These displays would help us build bonds between strangers and friends, they should be
expressed in a medium that makes generosity and kindness rewarding.
Some studies show that there is a particular facial expression of compassion
characterized by oblique eyebrows and concerned gaze, which predicts helping behavior.
Another candidate is touch. Recent discoveries regarding touch are remarkable. Nonhuman
primates spend hours a day grooming, even when there are no lice in their
physical environment. They use grooming to resolve conflicts and form alliances.
Human skin has special receptors that transform patterns of tactile stimulation into
indelible sensations as lasting as childhood scents – a mom's caress of a sleepy child's
hair, a friend’s pat on the back. Touch can trigger the release of oxytocin in the touchee.
The handling of rat pups raised in impoverished environments stimulates neural growth
and enhanced immune function, and can reverse the effects of deprivation.
To document for the first time whether compassion can be communicated via
touch, I put two strangers into a room in which they were separated by a barrier.
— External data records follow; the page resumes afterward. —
-- ==== Sys2Proof/Laws/Decode.lean ====
section
/-! SUPPORT. The opcode map and the encoder's opcode bytes agree entry by entry (rule R104), the undocumented bytes are
the map's empty slots (rule R105), and what one decode answers. -/

namespace Sys2Proof

/-- One entry of the opcode map is right: a documented byte names a mnemonic in one of its formats whose opcode byte it
is; every other byte is in the list of rule R105. -/
def entryGood (op : Byte) : Bool :=
  match opcodeEntry op with
  | some (mn, md) => decide (mn ≠ .undoc) && decide (md ∈ mn.modes) && decide (opcodeOf mn md = some op)
  | none => decide (op ∈ undocumentedBytes)

theorem entry_good : ∀ op : Byte, entryGood op = true := by decide

/-- What the map says of a documented byte (rule R104). -/
theorem opcodeEntry_some {op : Byte} {mn : Mnemonic} {md : Mode} (h : opcodeEntry op = some (mn, md)) :
    mn ≠ .undoc ∧ md ∈ mn.modes ∧ opcodeOf mn md = some op := by
  have := entry_good op
  simpa [entryGood, h, and_assoc] using this

/-- A byte without an entry is listed in rule R105, and the other way round. -/
theorem opcodeEntry_none {op : Byte} : opcodeEntry op = none ↔ op ∈ undocumentedBytes := by
  constructor
  · intro h
    have := entry_good op
    simpa [entryGood, h] using this
  · revert op
    decide

/-- The map's entry of an encoder's opcode byte is the mnemonic and the format it came from. -/
theorem opcodeEntry_of_opcodeOf {mn : Mnemonic} {md : Mode} {op : Byte} (h : opcodeOf mn md = some op) :
    opcodeEntry op = some (mn, md) := by
  cases mn <;> cases md <;> simp [opcodeOf] at h <;> subst h <;> rfl

/-- An instruction's fields give it back (rule R101). -/
theorem make_of_instr (i : Instr) (h : i.mnemonic ≠ .undoc) : Instr.make i.mnemonic i.operand = some i := by
  cases i <;> first | rfl | exact absurd rfl h

/-- What `Instr.make` builds has the mnemonic and the operand it was built from. -/
def MakeFits (mn : Mnemonic) (m : Operand) : Prop := ∀ i, Instr.make mn m = some i → i.mnemonic = mn ∧ i.operand = m

theorem makeFits_of_some {mn : Mnemonic} {m : Operand} {j : Instr} (h : Instr.make mn m = some j)
    (h1 : j.mnemonic = mn) (h2 : j.operand = m) : MakeFits mn m := by
  intro i hi
  rw [h] at hi
  cases hi
  exact ⟨h1, h2⟩

theorem makeFits_of_none {mn : Mnemonic} {m : Operand} (h : Instr.make mn m = none) : MakeFits mn m := by
  intro i hi
  rw [h] at hi
  cases hi

theorem makeFits (mn : Mnemonic) (m : Operand) : MakeFits mn m := by
  cases mn <;> first
    | exact makeFits_of_some rfl rfl rfl
    | (cases m <;> first | exact makeFits_of_some rfl rfl rfl | exact makeFits_of_none rfl)

theorem make_some {mn : Mnemonic} {m : Operand} {i : Instr} (h : Instr.make mn m = some i) :
    i.mnemonic = mn ∧ i.operand = m := makeFits mn m i h

theorem eq_imp_of_mode {m : Operand} (h : m.mode = .imp) : m = .imp := by cases m <;> first | rfl | cases h

theorem eq_rel_of_mode {m : Operand} (h : m.mode = .rel) : ∃ b, m = .rel b := by
  cases m <;> first | exact ⟨_, rfl⟩ | cases h

theorem eq_abs_of_mode {m : Operand} (h : m.mode = .abs) : ∃ w, m = .abs w := by
  cases m <;> first | exact ⟨_, rfl⟩ | cases h

/-- A mnemonic and an operand in one of its formats are an instruction. -/
theorem make_isSome {mn : Mnemonic} {m : Operand} (hne : mn ≠ .undoc) (h : m.mode ∈ mn.modes) :
    ∃ i, Instr.make mn m = some i := by
  cases mn
  case undoc => exact absurd rfl hne
  all_goals first
    | exact ⟨_, rfl⟩
    | (obtain rfl := eq_imp_of_mode (List.mem_singleton.mp h); exact ⟨_, rfl⟩)
    | (obtain ⟨b, rfl⟩ := eq_rel_of_mode (List.mem_singleton.mp h); exact ⟨_, rfl⟩)
    | (obtain ⟨w, rfl⟩ := eq_abs_of_mode (List.mem_singleton.mp h); exact ⟨_, rfl⟩)

@[simp] theorem assemble_mode (b1 b2 : Byte) (md : Mode) : (md.assemble b1 b2).mode = md := by cases md <;> rfl

/-- The length of an operand's bytes is its format's length without the opcode byte (rule R101). -/
theorem bytes_length (m : Operand) : m.bytes.length + 1 = m.mode.length := by cases m <;> rfl

theorem mode_length_pos (md : Mode) : 1 ≤ md.length ∧ md.length ≤ 3 := by cases md <;> decide

/-- The opcode byte of a documented instruction is the encoder's. -/
theorem opcode_eq {i : Instr} (h : i.mnemonic ≠ .undoc) : i.opcode = opcodeOf i.mnemonic i.operand.mode := by
  cases i <;> first | rfl | exact absurd rfl h

/-- What the decoder reads under an opcode byte exists whatever the operand bytes (rule R103). -/
theorem instrOf_ok (op b1 b2 : Byte) : ∃ i, instrOf op b1 b2 = .ok i ∧ i.opcode = some op ∧
    i.operand.mode = formatOf op ∧ WellFormed i := by
  cases he : opcodeEntry op with
  | none =>
    refine ⟨.undoc op, by simp [instrOf, he], by simp [Instr.opcode, he], by simp [formatOf, he, Instr.operand,
      Operand.mode], List.mem_singleton.mpr rfl, opcodeEntry_none.mp he⟩
  | some e =>
    obtain ⟨mn, md⟩ := e
    obtain ⟨hne, hmd, hop⟩ := opcodeEntry_some he
    obtain ⟨i, hi⟩ := make_isSome (m := md.assemble b1 b2) hne (by simpa using hmd)
    obtain ⟨h1, h2⟩ := make_some hi
    have hmode : i.operand.mode = md := by rw [h2, assemble_mode]
    refine ⟨i, by simp [instrOf, he, hi], ?_, by simp [formatOf, he, hmode], by rw [hmode, h1]; exact hmd, ?_⟩
    · rw [opcode_eq (by rw [h1]; exact hne), h1, hmode, hop]
    · cases i <;> first | trivial | exact absurd h1.symm hne

/-- A well-formed instruction has an opcode byte, whose format is its operand's. -/
theorem opcode_of_wf {i : Instr} (h : WellFormed i) : ∃ op, i.opcode = some op ∧ formatOf op = i.operand.mode := by
  by_cases hm : i.mnemonic = .undoc
  · cases i <;> simp [Instr.mnemonic] at hm
    next op =>
      have he := opcodeEntry_none.mpr h.2
      exact ⟨op, by simp [Instr.opcode, he], by simp [formatOf, he, Instr.operand, Operand.mode]⟩
  · have hop : ∃ op, opcodeOf i.mnemonic i.operand.mode = some op := by
      have hmd := h.1
      revert hm hmd
      generalize i.mnemonic = mn
      generalize i.operand.mode = md
      cases mn <;> cases md <;> simp [Mnemonic.modes, opcodeOf]
    obtain ⟨op, hop⟩ := hop
    exact ⟨op, (opcode_eq hm).trans hop, by simp [formatOf, opcodeEntry_of_opcodeOf hop]⟩

/-- The encoding of a well-formed instruction is as long as the instruction (rule R100). -/
theorem encode_length {i : Instr} (h : WellFormed i) : (encode i).length = i.length := by
  obtain ⟨op, hop, -⟩ := opcode_of_wf h
  simp [encode, hop, Instr.length, bytes_length]

end Sys2Proof
end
They
could not see one another, but they could reach through a hole in the barrier and touch the
other. One person touched the other on the forearm several times, each time trying to
convey one of 12 emotions, including love, gratitude and compassion. After each touch,
the touchee had to guess the emotion that the toucher was attempting to communicate.
Imagine yourself in this experiment: your arm rests on the other side of a partition, you
receive a touch upon your forearm, you receive no other cues, either visual or auditor
from the person, and your task is to discern which of 12 emotions the person is
communicating. Rather remarkably, this study provided the first scientific evidence that
we can communicate compassion and gratitude with nonverbal behavior: people could
reliably identify these emotions, and love as well, from touches to their forearm.
Compassion as a Source of Altruism
Now let’s turn to perhaps the most important question: does compassion promote
altruistic behavior? In an important line of research, Daniel Batson has made the
persuasive case for this claim. According to Batson, very often when we encounter a
person in need or distress we imagine what their experience is like. This is one of the
great developmental milestones – to take the perspective of another, and in fact one of the
most human of capacities, and one of the most important parts of moral judgment and the
social contract. When we take the other’s perspective, we feel an empathic state of
concern for that person, and we are motivated to have that person’s needs addressed, to
enhance that person’s welfare, even at our own expense.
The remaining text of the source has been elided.